分区表的一个分区对应hdfs上的一个目录。
分区表包括静态分区表和动态分区表,根据分区会不会自动创建来区分。
多级分区表,即创建的时候指定 PARTITIONED BY (event_month string,loc string),根据顺序,级联创建 event_month=XXX/loc=XXX目录,其他和一级的分区表是一样的。
2.静态分区表
- 创建一张分区表:
hive (default)> create table order_partition(
> oder_no string,
> oder_time string
> )partitioned by (event_month string)
> row format delimited fields terminated by '\t'; //创建一张静态分区表
OK
Time taken: 0.142 seconds
hive (default)> load data local inpath ‘/home/hadoop/data/order_created.txt’ overwrite into table order_partition partition (event_month=‘2019-07’); //向分区表中导入本地数据
Loading data to table default.order_partition partition (event_month=2019-07)
Partition default.order_partition{event_month=2019-07} stats: [numFiles=1, numRows=0, totalSize=213, rawDataSize=0]
OK
Time taken: 0.652 seconds
hive (default)>
如图下图:我们此时可以看到在order_partition/目录下建了一个event_month=2019-07目录,导入数据后,可以看到目录文件夹下有一个order_created.txt文件。

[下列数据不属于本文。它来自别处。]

/-- R6: slot `j` of the data symbols holds the bytes 32j … 32j + 31. -/
theorem slotOfSymbols_dataSymbols {data : List Byte} {j : Nat} (hj : j < 16) :
    slotOfSymbols (dataSymbols data) j = leValue ((data.drop (32 * j)).take 32) := by
  refine Nat.eq_of_testBit_eq fun i => ?_
  rw [testBit_slotOfSymbols, getElem?_dataSymbols]
  by_cases hi : i < 256
  · simp only [if_pos hi, Option.map_some, Option.getD_some, getLsbD_symbolOfWords, getElem?_slotWords, hj, if_true,
      decide_true, Bool.true_and]
  · have small : leValue ((data.drop (32 * j)).take 32) < 2 ^ i :=
      calc _ < 256 ^ ((data.drop (32 * j)).take 32).length := leValue_lt _
        _ ≤ 256 ^ 32 := Nat.pow_le_pow_right (by decide) (List.length_take_le ..)
        _ ≤ 2 ^ i := by
          rw [show (256 : Nat) ^ 32 = 2 ^ 256 by rfl]
          exact Nat.pow_le_pow_right (by decide) (Nat.not_lt.1 hi)
    simp [hi, Nat.testBit_lt_two_pow small]

/-- Settles O54: slot `j` of the symbols is the bytes 32j … 32j + 31 again. -/
theorem dataSymbolsGiveBytesBack : Obligations.DataSymbolsGiveBytesBack := by
  intro data length
  refine ⟨dataSymbols_length data, ?_⟩
  have slot : ∀ j ∈ List.range 16, bytesOf 32 (slotOfSymbols ((dataSymbols data).take 256) j) =
      (data.drop (32 * j)).take 32 := by
    intro j hj
    have hj := List.mem_range.1 hj
    have whole : ((data.drop (32 * j)).take 32).length = 32 := by
      rw [List.length_take, List.length_drop, length]
      omega
    rw [List.take_of_length_le (Nat.le_of_eq (dataSymbols_length data)), slotOfSymbols_dataSymbols hj]
    exact (congrArg (fun k => bytesOf k _) whole.symm).trans (bytesOf_leValue _)
  rw [symbolBytes, List.flatMap_def, List.map_congr_left slot, ← List.flatMap_def, flatMap_chunks,
    List.take_of_length_le (Nat.le_of_eq length)]

end Sys2Proof.Machine

/-! ## The routing of symbols to lanes (R2, R109, R110, R113) -/

namespace Sys2Proof.Machine

theorem BankMap.spares_of_assignedSpare {m : BankMap} {w : Nat} {s : Fin 16} (h : m.assignedSpare w = some s) :
    m.spares[s] = .assigned w :=
  of_decide_eq_true (List.find?_some (p := fun s : Fin 16 => decide (m.spares[s] = .assigned w)) h)

/-- R109: a spare writes the symbol of the lane it is ASSIGNED to, or the target of. -/
theorem BankMap.writtenFrom_spareLane {m : BankMap} {w : Nat} {s : Fin 16}
    (h : m.spares[s] = .assigned w ∨ m.spares[s] = .target w) : m.writtenFrom (spareLane s) = some w := by
  have lane : spareLane s - 272 = s := by rw [spareLane]; omega
  have spare : (m.spares[spareLane s - 272]'(by omega)) = m.spares[s] := by simp only [lane, Fin.getElem_fin]
  rw [BankMap.writtenFrom, if_neg (by rw [spareLane]; omega), dif_pos (by omega), spare]
  rcases h with h | h
  · rw [h]
  · rw [h]

/-- R109: a lane of its own writes its own symbol, unless a spare serves it. -/
theorem BankMap.writtenFrom_own {m : BankMap} {w : Nat} (hw : w < 272)
    (own : match m.migration with
      | some g => if g.lane = w then g.fromSpare = none else m.assignedSpare w = none
      | none => m.assignedSpare w = none) : m.writtenFrom w = some w := by
  rw [BankMap.writtenFrom, if_pos hw]
  cases migration : m.migration with
  | none =>
    rw [migration] at own
    simp [show m.assignedSpare w = none from own]
  | some g =>
    rw [migration] at own
    by_cases same : g.lane = w
    · simp [same, show g.fromSpare = none by simpa [same] using own]
    · simp [same, show m.assignedSpare w = none by simpa [same] using own]

/-- The physical lane carries the symbol of working lane `w`. -/
def Routing.carries (r : Routing) (w lane : Nat) : Prop := lane < 289 ∧ r.written lane = some w

theorem BankMap.carries_spare {m : BankMap} {w : Nat} {s : Fin 16}
    (h : m.spares[s] = .assigned w ∨ m.spares[s] = .target w) :
    (Routing.byMap m).carries w (spareLane s) :=
  ⟨by rw [spareLane]; omega, BankMap.writtenFrom_spareLane h⟩

theorem BankMap.carries_own {m : BankMap} {w : Nat} (hw : w < 272)
    (own : match m.migration with
      | some g => if g.lane = w then g.fromSpare = none else m.assignedSpare w = none
      | none => m.assignedSpare w = none) : (Routing.byMap m).carries w w :=
  ⟨by omega, BankMap.writtenFrom_own hw own⟩

/-- R109, R110, R113: a working lane is sensed from a lane that carries it. -/
theorem BankMap.carries_sensedLane {m : BankMap} (sound : m.recordable) (block : Nat) (onTarget : Bool) {w : Nat}
    (hw : w < 272) : (Routing.byMap m).carries w (m.sensedLane block onTarget w) := by
  obtain ⟨_, _, targets, _, _, _, _, _, _, _, _, _, _, migrations⟩ := sound
  rw [BankMap.sensedLane]
  cases migration : m.migration with
  | none =>
    cases spare : m.assignedSpare w with
    | some s => exact BankMap.carries_spare (.inl (BankMap.spares_of_assignedSpare spare))
    | none => exact BankMap.carries_own hw (by rw [migration]; exact spare)
  | some g =>
    obtain ⟨_, _, _, _, fromSpare⟩ := migrations g migration
    by_cases same : g.lane = w
    · subst same
      by_cases past : (onTarget || decide (block < g.cursor)) = true
      · simp only [if_true, if_pos past]
        exact BankMap.carries_spare (.inr ((targets _ _).2 ⟨g, migration, rfl, rfl⟩))
      · simp only [if_true, if_neg past]
        cases source : g.fromSpare with
        | some f => exact BankMap.carries_spare (.inl (BankMap.spares_of_assignedSpare (fromSpare ▸ source)))
        | none => exact BankMap.carries_own hw (by rw [migration]; simpa using source)
    · simp only [if_neg same]
      cases spare : m.assignedSpare w with
      | some s => exact BankMap.carries_spare (.inl (BankMap.spares_of_assignedSpare spare))
      | none => exact BankMap.carries_own hw (by rw [migration]; simpa [same] using spare)

/-- R2: bit `lane` of the pattern of slot `j` is bit `j` of the symbol written there. -/
theorem testBit_slotPatterns {r : Routing} {word : List Symbol} {w lane : Nat} (carried : r.carries w lane)
    (j : Fin 16) :
    (slotPatterns r word)[j].toNat.testBit lane = (word.getD w 0).getLsbD j := by
  obtain ⟨small, written⟩ := carried
  rw [BitVec.testBit_toNat, slotPatterns, Fin.getElem_fin, Vector.getElem_ofFn, BitVec.getLsbD_ofNat,
    testBit_slotOfSymbols, List.getElem?_map, List.getElem?_range small]
  simp only [small, written, decide_true, Bool.true_and, Option.map_some, Option.getD_some]

/-- R109: the symbols written are those sensed, each working lane being sensed from a lane that carries it. -/
theorem sensedSymbols_slotPatterns {r r' : Routing} {block : Nat} {word : List Symbol} (length : word.length = 272)
    (routes : ∀ w, w < 272 → r.carries w (r'.sensed block w)) :
    sensedSymbols r' block (slotPatterns r word).toList = word := by
  refine List.ext_getElem (by simp [sensedSymbols, length]) fun w hw hw' => BitVec.eq_of_getLsbD_eq fun j hj => ?_
  have carried := testBit_slotPatterns (word := word) (routes w (by omega)) ⟨j, hj⟩
  simp only [sensedSymbols, List.getElem_map, List.getElem_range, getLsbD_symbolOfWords, hj, decide_true, Bool.true_and,
    List.getElem?_map, Vector.getElem?_toList]
  rw [Vector.getElem?_eq_getElem hj]
  exact carried.trans (by rw [List.getD_eq_getElem?_getD, List.getElem?_eq_getElem hw', Option.getD_some])

/-- Settles O56: each working lane is sensed from a lane that carries it. -/
theorem routingSensesWhatItWrites : Obligations.RoutingSensesWhatItWrites := by
  intro m block word sound length
  refine ⟨sensedSymbols_slotPatterns length fun w hw => BankMap.carries_sensedLane sound block false hw,
    sensedSymbols_slotPatterns length fun w hw => BankMap.carries_sensedLane sound block true hw,
    sensedSymbols_slotPatterns length fun w hw => ⟨?_, if_pos hw⟩⟩
  exact Nat.lt_trans hw (by decide)

end Sys2Proof.Machine

/-! ## Reserves and generations (R121, R122, R124, R130, R136) -/

namespace Sys2Proof.Machine

theorem ascending_iff (l : List Nat) : ascending l = true ↔ l.Pairwise (· < ·) := by
  induction l with
  | nil => simp [ascending]
  | cons a l ih =>
    cases l with
    | nil => simp [ascending]
    | cons b rest =>
      rw [ascending, Bool.and_eq_true, decide_eq_true_eq, ih, List.pairwise_cons (a := a)]
      constructor
      · rintro ⟨first, rises⟩
        refine ⟨fun y hy => ?_, rises⟩
        rcases List.mem_cons.1 hy with rfl | hy
        · exact first
        · exact Nat.lt_trans first ((List.pairwise_cons.1 rises).1 y hy)
      · rintro ⟨above, rises⟩
        exact ⟨above b (List.mem_cons_self ..), rises⟩

theorem mem_insertAscending (x y : Nat) (l : List Nat) : y ∈ insertAscending x l ↔ y = x ∨ y ∈ l := by
  induction l with
  | nil => simp [insertAscending]
  | cons a l ih =>
    rw [insertAscending]
    split
    · simp
    · split
      · next same => simp [same]
      · simp only [List.mem_cons, ih]
        exact or_left_comm

theorem ascending_insertAscending {x : Nat} {l : List Nat} (h : ascending l = true) :
    ascending (insertAscending x l) = true := by
  rw [ascending_iff] at *
  induction l with
  | nil => simp [insertAscending]
  | cons a l ih =>
    obtain ⟨above, rest⟩ := List.pairwise_cons.1 h
    rw [insertAscending]
    split
    · next below => exact List.pairwise_cons.2 ⟨fun y hy => by
        rcases List.mem_cons.1 hy with rfl | hy
        · exact below
        · exact Nat.lt_trans below (above y hy), h⟩
    · split
      · exact h
      · refine List.pairwise_cons.2 ⟨fun y hy => ?_, ih rest⟩
        rcases (mem_insertAscending ..).1 hy with rfl | hy
        · omega
        · exact above y hy

theorem map_fst_insertPair (k v : Nat) (l : List (Nat × Nat)) :
    (insertPair k v l).map Prod.fst = insertAscending k (l.map Prod.fst) := by
  induction l with
  | nil => rfl
  | cons a l ih =>
    rw [insertPair, List.map_cons, insertAscending]
    split
    · rfl
    · split
      · next same => simp [same]
      · rw [List.map_cons, ih]

theorem find?_insertPair_same (k v : Nat) (l : List (Nat × Nat)) :
    (insertPair k v l).find? (fun r => r.1 == k) = some (k, v) := by
  induction l with
  | nil => simp [insertPair]
  | cons a l ih =>
    rw [insertPair]
    split
    · simp
    · split
      · simp
      · next differs => rw [List.find?_cons_of_neg (by simpa using Ne.symm differs), ih]

theorem find?_insertPair_other {k other : Nat} (differs : other ≠ k) (v : Nat) (l : List (Nat × Nat)) :
    (insertPair k v l).find? (fun r => r.1 == other) = l.find? fun r => r.1 == other := by
  have head : ¬((k, v).1 == other) = true := by simpa using Ne.symm differs
  induction l with
  | nil => exact List.find?_cons_of_neg head
  | cons a l ih =>
    rw [insertPair]
    split
    · exact List.find?_cons_of_neg head
    · split
      · next same =>
        have head' : ¬(a.1 == other) = true := by rwa [← same]
        rw [List.find?_cons_of_neg (p := fun r : Nat × Nat => r.1 == other) head,
          List.find?_cons_of_neg (p := fun r : Nat × Nat => r.1 == other) head']
      · rw [List.find?_cons, List.find?_cons, ih]

theorem servedBlock_some (m : BankMap) (block : Nat) :
    servedBlock (some m) block = (m.reserveOf block).getD (block + 15) := rfl

/-- R122: the relocated block is at its new reserve, every other where it was. -/
theorem BankMap.reserveOf_retire_same (m : BankMap) (block r : Nat) :
    (m.retire block r).reserveOf block = some r :=
  congrArg (Option.map Prod.snd) (find?_insertPair_same ..)

theorem BankMap.reserveOf_retire_other {block other : Nat} (differs : other ≠ block) (m : BankMap) (r : Nat) :
    (m.retire block r).reserveOf other = m.reserveOf other :=
  congrArg (Option.map Prod.snd) (find?_insertPair_other differs ..)

/-- R121: a reserve is free when it is neither bad nor in use. -/
theorem BankMap.freeReserve_eq_some (m : BankMap) (r : Nat) :
    m.freeReserve = some r ↔
      (1 ≤ r ∧ r ≤ 14 ∧ r ∉ m.bad ∧ ∀ x ∈ m.retired, x.2 ≠ r) ∧
        ∀ t, 1 ≤ t → t < r → t ∈ m.bad ∨ ∃ x ∈ m.retired, x.2 = t := by
  have free : ∀ t, (!m.bad.contains t && !(m.retired.map Prod.snd).contains t) = true ↔
      t ∉ m.bad ∧ ∀ x ∈ m.retired, x.2 ≠ t := by
    intro t
    simp only [Bool.and_eq_true, Bool.not_eq_true', ← Bool.not_eq_true, List.contains_iff_mem,
      List.mem_map, not_exists, not_and, ne_eq]
  have taken : ∀ t, (!(!m.bad.contains t && !(m.retired.map Prod.snd).contains t)) = true ↔
      t ∈ m.bad ∨ ∃ x ∈ m.retired, x.2 = t := by
    intro t
    simp
  rw [BankMap.freeReserve, List.find?_range'_eq_some]
  simp only [free, taken, List.mem_range'_1]
  constructor
  · rintro ⟨⟨good, unused⟩, ⟨low, high⟩, below⟩
    exact ⟨⟨low, by omega, good, unused⟩, below⟩
  · rintro ⟨⟨low, high, good, unused⟩, below⟩
    exact ⟨⟨good, unused⟩, ⟨low, by omega⟩, below⟩

theorem BankMap.reserveOf_of_mem {m : BankMap} (h : ascending (m.retired.map Prod.fst) = true) {block old : Nat}
    (mem : (block, old) ∈ m.retired) : m.reserveOf block = some old := by
  have found : m.retired.find? (fun r => r.1 == block) = some (block, old) := by
    cases found : m.retired.find? fun r => r.1 == block with
    | none => simpa using List.find?_eq_none.1 found _ mem
    | some x =>
      have same : x.1 = block := by simpa using List.find?_some found
      have nodup : (m.retired.map Prod.fst).Nodup := ((ascending_iff _).1 h).imp Nat.ne_of_lt
      exact congrArg some (eq_of_nodup_map nodup (List.mem_of_find?_eq_some found) mem same)
  rw [BankMap.reserveOf, found]
  rfl

theorem BankMap.mem_bad_retire (m : BankMap) (block r x : Nat) :
    x ∈ (m.retire block r).bad ↔ m.reserveOf block = some x ∨ x ∈ m.bad := by
  rw [BankMap.retire]
  cases old : m.reserveOf block with
  | none => simp
  | some y => simp [mem_insertAscending, eq_comm]

/-- Settles O51: an insertion into the retired pairs changes one block only. -/
theorem relocationTakesLowestFreeReserve : Obligations.RelocationTakesLowestFreeReserve := by
  intro m block sorted
  refine ⟨m.freeReserve_eq_some, fun r => ⟨?_, fun other differs => ?_, ?_, fun old mem => ?_, fun x mem => ?_⟩,
    fun unretired => ?_⟩
  · rw [servedBlock_some, BankMap.reserveOf_retire_same]
    rfl
  · rw [servedBlock_some, servedBlock_some, BankMap.reserveOf_retire_other differs]
  · rw [BankMap.retire, map_fst_insertPair]
    exact ascending_insertAscending sorted
  · exact (BankMap.mem_bad_retire ..).2 (.inl (BankMap.reserveOf_of_mem sorted mem))
  · exact (BankMap.mem_bad_retire ..).2 (.inr mem)
  · have none : m.reserveOf block = none := by
      rw [BankMap.reserveOf, List.find?_eq_none.2 fun x hx => by simpa using unretired x hx]
      rfl
    rw [servedBlock_some, none]
    rfl

theorem newer_iff (x y : BitVec 32) : newer x y = true ↔ 1 ≤ (x - y).toNat ∧ (x - y).toNat ≤ 2 ^ 31 - 1 :=
  decide_eq_true_iff

theorem newer_nextGeneration (g : BitVec 32) : newer (nextGeneration g) g = true := by
  rw [newer_iff, nextGeneration]
  split <;> bv_omega

/-- Settles O52: generations differ by less than half the circle. -/
theorem loadTakesNewerCopy : Obligations.LoadTakesNewerCopy := by
  refine ⟨newer_iff, fun g => ⟨?_, newer_nextGeneration g, fun below => if_neg (by bv_omega)⟩,
    fun l => ⟨fun a b ha hb => ⟨fun order => ?_, fun order => ?_⟩, fun a ha hb => ?_,
      fun b ha hb => ?_, fun ha hb => ?_⟩⟩
  · rw [nextGeneration]
    split
    · decide
    · assumption
  · rw [Load.current, ha, hb]
    exact if_pos order
  · rw [Load.current, ha, hb]
    exact if_neg (by rw [order]; decide)
  · rw [Load.current, ha, hb]
  · rw [Load.current, ha, hb]
  · rw [Load.current, ha, hb]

注意:之前在练习的时候,导入数数据一直报下面的错误:
hive (default)>
> load data local inpath '/home/hadoop/data/order_created.txt' overwrite into table order_partition partition (event_month='2019-07');
Loading data to table default.order_partition partition (event_month=2019-07)
Failed with exception MetaException(message:For direct MetaStore DB connections, we don't support retries at the client level.)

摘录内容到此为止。